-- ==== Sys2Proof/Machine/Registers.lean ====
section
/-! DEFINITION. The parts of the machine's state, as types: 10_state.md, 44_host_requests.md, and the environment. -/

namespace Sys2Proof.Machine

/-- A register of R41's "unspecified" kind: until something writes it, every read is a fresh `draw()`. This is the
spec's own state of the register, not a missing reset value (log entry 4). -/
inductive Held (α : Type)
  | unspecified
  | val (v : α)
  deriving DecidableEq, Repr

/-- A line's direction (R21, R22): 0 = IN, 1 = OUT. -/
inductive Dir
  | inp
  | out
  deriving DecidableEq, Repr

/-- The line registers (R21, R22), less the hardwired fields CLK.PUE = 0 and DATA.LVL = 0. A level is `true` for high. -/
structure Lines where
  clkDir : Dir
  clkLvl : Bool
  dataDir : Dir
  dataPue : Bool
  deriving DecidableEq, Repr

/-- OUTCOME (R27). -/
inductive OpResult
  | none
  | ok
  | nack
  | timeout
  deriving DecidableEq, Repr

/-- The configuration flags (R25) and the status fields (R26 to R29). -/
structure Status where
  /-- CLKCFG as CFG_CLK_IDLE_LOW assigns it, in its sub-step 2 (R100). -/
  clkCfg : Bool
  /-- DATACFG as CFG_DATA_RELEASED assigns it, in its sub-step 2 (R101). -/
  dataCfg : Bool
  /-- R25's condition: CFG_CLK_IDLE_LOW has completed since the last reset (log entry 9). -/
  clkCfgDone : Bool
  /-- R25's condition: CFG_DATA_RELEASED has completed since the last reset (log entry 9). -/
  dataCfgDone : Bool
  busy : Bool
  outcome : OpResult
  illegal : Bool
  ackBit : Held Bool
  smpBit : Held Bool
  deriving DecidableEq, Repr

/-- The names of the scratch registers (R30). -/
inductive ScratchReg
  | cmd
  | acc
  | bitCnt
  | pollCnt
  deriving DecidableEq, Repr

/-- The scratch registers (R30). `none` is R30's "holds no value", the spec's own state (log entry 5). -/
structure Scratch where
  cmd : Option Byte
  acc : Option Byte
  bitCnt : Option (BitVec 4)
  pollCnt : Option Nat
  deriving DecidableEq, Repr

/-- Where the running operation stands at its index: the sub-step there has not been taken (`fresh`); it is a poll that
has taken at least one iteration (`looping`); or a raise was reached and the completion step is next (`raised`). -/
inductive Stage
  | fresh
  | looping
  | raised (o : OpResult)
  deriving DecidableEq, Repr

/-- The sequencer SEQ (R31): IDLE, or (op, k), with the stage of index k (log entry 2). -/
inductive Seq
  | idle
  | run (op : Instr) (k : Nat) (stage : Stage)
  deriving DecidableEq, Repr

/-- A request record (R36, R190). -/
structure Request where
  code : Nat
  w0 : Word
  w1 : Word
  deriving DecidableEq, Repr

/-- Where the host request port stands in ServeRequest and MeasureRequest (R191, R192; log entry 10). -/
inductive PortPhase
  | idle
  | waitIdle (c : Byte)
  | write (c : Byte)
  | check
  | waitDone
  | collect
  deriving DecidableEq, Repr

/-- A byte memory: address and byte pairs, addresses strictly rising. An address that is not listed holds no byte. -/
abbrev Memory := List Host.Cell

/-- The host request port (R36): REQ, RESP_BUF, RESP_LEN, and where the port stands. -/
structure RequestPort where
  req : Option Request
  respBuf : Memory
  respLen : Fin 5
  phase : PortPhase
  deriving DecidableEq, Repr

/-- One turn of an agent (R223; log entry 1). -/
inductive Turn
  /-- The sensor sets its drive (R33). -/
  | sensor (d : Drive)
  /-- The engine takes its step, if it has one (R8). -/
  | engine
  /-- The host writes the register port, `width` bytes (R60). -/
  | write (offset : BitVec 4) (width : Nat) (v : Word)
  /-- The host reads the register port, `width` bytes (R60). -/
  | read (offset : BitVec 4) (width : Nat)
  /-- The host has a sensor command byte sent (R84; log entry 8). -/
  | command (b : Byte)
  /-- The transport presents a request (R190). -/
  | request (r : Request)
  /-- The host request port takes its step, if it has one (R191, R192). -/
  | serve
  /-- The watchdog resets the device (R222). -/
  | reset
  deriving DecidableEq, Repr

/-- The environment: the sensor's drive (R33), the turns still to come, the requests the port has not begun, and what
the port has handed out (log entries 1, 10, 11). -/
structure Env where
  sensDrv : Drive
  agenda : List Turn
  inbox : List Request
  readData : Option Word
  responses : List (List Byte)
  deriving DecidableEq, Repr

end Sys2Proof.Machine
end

┄┄┄┄┄┄┄┄┄┄┄┄┄┄┄┄┄┄┄┄

#### Problem description:
Scan the entries above for the word "width" and collect each line holding it.

#### Task answer:
  /-- The host writes the register port, `width` bytes (R60). -/
  | write (offset : BitVec 4) (width : Nat) (v : Word)
  /-- The host reads the register port, `width` bytes (R60). -/
  | read (offset : BitVec 4) (width : Nat)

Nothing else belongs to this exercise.